Saved data entries
____
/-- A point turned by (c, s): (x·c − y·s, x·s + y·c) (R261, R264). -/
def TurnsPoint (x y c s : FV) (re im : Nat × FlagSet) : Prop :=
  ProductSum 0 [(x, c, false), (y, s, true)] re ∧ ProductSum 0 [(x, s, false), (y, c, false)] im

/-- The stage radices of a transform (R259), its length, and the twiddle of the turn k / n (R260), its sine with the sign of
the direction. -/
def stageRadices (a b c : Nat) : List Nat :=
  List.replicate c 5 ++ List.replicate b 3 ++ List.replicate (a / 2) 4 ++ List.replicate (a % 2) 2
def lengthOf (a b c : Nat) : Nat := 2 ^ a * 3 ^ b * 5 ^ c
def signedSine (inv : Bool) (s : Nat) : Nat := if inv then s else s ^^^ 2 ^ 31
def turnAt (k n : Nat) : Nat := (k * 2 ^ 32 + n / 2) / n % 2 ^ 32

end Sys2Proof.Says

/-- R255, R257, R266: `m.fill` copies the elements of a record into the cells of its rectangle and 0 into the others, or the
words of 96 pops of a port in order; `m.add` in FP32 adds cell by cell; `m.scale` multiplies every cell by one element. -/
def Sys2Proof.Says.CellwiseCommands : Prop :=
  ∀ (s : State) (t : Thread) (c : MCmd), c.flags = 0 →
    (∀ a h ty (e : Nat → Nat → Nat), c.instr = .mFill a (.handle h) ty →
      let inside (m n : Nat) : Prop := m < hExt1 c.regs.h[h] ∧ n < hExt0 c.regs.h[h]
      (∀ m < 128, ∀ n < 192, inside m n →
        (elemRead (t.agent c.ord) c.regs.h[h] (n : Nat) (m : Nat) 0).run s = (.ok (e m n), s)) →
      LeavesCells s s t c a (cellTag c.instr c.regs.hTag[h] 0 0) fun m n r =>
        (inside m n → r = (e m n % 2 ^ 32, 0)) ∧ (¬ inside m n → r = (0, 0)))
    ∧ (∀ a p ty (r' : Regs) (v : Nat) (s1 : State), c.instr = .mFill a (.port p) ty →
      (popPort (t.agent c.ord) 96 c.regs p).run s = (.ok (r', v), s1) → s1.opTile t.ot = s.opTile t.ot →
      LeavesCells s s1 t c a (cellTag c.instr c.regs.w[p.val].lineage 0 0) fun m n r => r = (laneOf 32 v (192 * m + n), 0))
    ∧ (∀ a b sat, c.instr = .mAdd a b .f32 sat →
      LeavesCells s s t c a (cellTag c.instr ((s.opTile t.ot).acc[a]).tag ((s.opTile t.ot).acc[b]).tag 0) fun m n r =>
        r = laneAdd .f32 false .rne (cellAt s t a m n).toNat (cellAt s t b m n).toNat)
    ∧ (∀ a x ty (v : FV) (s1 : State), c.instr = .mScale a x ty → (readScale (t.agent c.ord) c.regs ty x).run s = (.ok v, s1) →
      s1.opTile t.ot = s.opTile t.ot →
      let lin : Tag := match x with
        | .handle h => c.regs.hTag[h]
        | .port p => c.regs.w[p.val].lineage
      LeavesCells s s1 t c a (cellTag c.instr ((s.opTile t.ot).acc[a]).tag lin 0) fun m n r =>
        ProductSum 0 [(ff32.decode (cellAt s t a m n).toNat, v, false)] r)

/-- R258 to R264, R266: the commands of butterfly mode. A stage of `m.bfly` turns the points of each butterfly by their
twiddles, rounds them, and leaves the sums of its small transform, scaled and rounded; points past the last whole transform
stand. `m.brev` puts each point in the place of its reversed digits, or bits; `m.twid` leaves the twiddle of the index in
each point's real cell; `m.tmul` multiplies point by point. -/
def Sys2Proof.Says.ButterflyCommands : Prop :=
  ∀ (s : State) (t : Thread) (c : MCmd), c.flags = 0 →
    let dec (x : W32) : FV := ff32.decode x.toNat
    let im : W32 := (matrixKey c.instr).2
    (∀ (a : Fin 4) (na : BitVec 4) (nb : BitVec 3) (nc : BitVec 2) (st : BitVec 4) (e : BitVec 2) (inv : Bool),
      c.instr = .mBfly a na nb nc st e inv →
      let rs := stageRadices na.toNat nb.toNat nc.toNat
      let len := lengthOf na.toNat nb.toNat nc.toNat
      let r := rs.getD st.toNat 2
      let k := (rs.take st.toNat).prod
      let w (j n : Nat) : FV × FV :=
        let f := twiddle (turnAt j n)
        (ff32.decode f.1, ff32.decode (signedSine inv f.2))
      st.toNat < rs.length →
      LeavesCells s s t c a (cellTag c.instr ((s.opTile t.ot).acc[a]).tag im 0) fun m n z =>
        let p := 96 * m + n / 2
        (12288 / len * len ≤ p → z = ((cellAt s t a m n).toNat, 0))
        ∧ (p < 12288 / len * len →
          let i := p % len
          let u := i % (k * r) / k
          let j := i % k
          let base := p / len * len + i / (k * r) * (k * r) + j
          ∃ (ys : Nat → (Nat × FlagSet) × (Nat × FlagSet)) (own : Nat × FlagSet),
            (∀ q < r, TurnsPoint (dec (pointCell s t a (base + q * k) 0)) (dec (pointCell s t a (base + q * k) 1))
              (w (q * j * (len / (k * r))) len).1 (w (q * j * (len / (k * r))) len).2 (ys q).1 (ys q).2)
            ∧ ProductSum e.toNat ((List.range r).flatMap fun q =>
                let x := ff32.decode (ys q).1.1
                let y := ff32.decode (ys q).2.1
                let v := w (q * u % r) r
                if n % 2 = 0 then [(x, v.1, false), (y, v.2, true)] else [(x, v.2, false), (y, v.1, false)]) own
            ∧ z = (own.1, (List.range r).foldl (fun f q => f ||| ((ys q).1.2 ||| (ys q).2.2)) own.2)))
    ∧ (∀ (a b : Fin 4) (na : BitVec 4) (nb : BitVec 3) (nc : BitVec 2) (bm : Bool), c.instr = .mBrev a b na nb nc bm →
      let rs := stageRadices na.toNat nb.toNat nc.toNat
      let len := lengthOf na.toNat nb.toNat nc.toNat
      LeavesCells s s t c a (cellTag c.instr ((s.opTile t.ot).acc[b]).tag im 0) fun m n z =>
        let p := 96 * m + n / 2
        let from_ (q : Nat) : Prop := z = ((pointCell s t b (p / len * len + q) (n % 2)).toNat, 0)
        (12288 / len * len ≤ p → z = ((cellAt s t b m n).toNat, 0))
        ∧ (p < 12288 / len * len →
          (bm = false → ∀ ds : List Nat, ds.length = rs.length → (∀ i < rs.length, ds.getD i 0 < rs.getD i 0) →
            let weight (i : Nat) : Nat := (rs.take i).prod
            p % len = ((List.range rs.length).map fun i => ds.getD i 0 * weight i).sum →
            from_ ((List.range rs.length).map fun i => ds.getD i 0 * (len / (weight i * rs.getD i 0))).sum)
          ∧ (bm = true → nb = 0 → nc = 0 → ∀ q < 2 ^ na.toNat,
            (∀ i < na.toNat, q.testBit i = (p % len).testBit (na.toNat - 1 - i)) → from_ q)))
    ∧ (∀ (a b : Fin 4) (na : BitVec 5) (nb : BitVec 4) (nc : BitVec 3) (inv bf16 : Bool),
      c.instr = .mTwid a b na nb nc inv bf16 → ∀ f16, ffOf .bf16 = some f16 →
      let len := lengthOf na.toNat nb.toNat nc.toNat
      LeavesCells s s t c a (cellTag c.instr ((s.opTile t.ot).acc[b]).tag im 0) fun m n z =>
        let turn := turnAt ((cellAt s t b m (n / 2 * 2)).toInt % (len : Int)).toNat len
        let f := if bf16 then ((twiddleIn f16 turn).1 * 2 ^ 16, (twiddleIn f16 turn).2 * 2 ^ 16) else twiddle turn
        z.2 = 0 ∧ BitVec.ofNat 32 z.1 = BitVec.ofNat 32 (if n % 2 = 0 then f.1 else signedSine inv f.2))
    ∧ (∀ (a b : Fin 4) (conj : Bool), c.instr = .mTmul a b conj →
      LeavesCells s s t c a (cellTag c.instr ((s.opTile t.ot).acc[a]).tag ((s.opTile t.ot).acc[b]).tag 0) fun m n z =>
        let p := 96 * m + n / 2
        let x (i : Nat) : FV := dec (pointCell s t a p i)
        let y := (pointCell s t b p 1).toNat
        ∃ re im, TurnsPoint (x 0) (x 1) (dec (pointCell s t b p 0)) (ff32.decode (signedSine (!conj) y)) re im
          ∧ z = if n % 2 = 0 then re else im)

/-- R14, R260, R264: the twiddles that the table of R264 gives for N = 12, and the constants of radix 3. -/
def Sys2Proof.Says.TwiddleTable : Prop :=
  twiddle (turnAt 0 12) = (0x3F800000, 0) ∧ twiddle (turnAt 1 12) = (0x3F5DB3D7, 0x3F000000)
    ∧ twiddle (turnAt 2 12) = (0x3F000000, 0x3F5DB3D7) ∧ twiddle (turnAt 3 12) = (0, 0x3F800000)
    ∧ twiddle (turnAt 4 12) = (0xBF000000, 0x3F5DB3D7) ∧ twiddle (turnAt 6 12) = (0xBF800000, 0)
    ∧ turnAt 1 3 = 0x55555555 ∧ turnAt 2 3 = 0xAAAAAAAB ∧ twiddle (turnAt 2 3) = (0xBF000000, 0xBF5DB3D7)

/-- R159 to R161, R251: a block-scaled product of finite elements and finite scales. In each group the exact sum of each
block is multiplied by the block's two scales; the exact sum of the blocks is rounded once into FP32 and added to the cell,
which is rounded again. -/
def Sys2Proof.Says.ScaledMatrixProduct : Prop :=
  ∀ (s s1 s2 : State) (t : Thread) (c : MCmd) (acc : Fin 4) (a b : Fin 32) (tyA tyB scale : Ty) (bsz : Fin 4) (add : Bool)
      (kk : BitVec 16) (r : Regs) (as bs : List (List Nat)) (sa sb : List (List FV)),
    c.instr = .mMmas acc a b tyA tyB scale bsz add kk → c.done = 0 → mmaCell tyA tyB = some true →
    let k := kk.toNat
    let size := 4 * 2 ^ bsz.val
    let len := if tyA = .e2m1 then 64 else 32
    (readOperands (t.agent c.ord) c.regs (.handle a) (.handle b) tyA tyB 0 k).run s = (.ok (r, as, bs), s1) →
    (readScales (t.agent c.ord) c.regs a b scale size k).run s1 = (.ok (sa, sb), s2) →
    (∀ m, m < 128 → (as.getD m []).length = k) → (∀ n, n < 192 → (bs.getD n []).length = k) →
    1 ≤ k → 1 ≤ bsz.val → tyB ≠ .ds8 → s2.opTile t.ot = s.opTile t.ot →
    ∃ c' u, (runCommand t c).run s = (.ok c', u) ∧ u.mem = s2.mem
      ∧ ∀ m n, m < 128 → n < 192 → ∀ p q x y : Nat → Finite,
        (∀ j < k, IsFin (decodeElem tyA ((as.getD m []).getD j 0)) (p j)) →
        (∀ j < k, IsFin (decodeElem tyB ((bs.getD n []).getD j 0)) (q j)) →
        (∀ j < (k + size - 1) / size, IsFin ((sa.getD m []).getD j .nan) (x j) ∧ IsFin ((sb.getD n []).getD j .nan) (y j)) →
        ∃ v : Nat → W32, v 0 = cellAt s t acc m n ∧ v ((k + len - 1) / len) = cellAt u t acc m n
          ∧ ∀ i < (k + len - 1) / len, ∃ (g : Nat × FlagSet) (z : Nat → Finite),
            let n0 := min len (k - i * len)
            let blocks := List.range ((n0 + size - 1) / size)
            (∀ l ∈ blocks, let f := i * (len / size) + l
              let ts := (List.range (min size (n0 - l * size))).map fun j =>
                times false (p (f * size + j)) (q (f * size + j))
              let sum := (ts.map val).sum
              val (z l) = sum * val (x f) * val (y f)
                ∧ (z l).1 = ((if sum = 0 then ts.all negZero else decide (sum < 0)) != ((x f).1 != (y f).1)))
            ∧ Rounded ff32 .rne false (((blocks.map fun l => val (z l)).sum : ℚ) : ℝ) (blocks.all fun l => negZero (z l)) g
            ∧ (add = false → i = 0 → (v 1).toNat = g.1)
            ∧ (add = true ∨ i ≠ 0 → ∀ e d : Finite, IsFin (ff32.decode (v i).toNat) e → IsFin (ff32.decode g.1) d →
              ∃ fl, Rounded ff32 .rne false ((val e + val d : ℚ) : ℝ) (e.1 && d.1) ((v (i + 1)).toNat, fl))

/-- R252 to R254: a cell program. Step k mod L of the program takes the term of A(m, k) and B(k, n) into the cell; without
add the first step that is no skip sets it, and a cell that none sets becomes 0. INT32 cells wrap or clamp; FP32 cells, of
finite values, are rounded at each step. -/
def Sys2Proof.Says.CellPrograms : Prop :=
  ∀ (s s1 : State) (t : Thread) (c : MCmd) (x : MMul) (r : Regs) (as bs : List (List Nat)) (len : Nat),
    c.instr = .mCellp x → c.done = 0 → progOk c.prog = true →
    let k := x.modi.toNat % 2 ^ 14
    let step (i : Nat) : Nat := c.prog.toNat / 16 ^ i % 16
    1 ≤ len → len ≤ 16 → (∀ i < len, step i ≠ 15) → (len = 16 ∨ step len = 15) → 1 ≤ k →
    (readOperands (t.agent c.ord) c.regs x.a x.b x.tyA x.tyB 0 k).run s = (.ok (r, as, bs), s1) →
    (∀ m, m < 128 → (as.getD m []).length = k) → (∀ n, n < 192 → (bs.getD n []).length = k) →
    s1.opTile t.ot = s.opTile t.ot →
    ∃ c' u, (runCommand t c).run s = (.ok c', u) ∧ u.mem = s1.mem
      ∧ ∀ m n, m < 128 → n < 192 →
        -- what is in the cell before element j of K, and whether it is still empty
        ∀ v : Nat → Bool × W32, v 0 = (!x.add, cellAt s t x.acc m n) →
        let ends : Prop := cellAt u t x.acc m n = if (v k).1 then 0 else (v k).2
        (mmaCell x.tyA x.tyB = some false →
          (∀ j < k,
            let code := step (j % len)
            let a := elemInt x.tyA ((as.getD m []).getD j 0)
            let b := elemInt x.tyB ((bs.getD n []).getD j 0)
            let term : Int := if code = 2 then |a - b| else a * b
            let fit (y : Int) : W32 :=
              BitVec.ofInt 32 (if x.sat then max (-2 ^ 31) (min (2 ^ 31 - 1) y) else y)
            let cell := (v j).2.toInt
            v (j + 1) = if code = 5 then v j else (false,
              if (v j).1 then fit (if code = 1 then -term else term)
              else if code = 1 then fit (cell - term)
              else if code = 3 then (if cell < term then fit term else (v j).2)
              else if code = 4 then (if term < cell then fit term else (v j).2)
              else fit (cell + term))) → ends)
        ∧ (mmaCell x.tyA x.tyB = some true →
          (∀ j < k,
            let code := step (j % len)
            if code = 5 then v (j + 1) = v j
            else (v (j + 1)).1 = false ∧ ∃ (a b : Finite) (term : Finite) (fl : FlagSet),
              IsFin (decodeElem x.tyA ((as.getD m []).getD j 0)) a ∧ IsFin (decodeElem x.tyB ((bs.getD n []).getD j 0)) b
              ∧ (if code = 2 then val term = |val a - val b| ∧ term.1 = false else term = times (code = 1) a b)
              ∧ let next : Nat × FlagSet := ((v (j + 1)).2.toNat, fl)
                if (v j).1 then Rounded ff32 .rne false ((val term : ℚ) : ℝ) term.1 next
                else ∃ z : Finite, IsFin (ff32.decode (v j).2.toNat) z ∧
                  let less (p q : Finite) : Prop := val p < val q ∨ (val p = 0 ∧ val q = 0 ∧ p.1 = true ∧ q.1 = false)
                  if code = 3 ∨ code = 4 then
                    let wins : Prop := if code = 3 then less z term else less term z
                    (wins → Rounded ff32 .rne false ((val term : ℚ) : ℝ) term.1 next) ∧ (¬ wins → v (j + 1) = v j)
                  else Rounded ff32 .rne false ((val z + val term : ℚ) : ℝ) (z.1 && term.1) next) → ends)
____
WORK INSTRUCTIONS: Go through the entries above and pull out each line with "elemInt" in it.

EXERCISE OUTPUT:
            let a := elemInt x.tyA ((as.getD m []).getD j 0)
            let b := elemInt x.tyB ((bs.getD n []).getD j 0)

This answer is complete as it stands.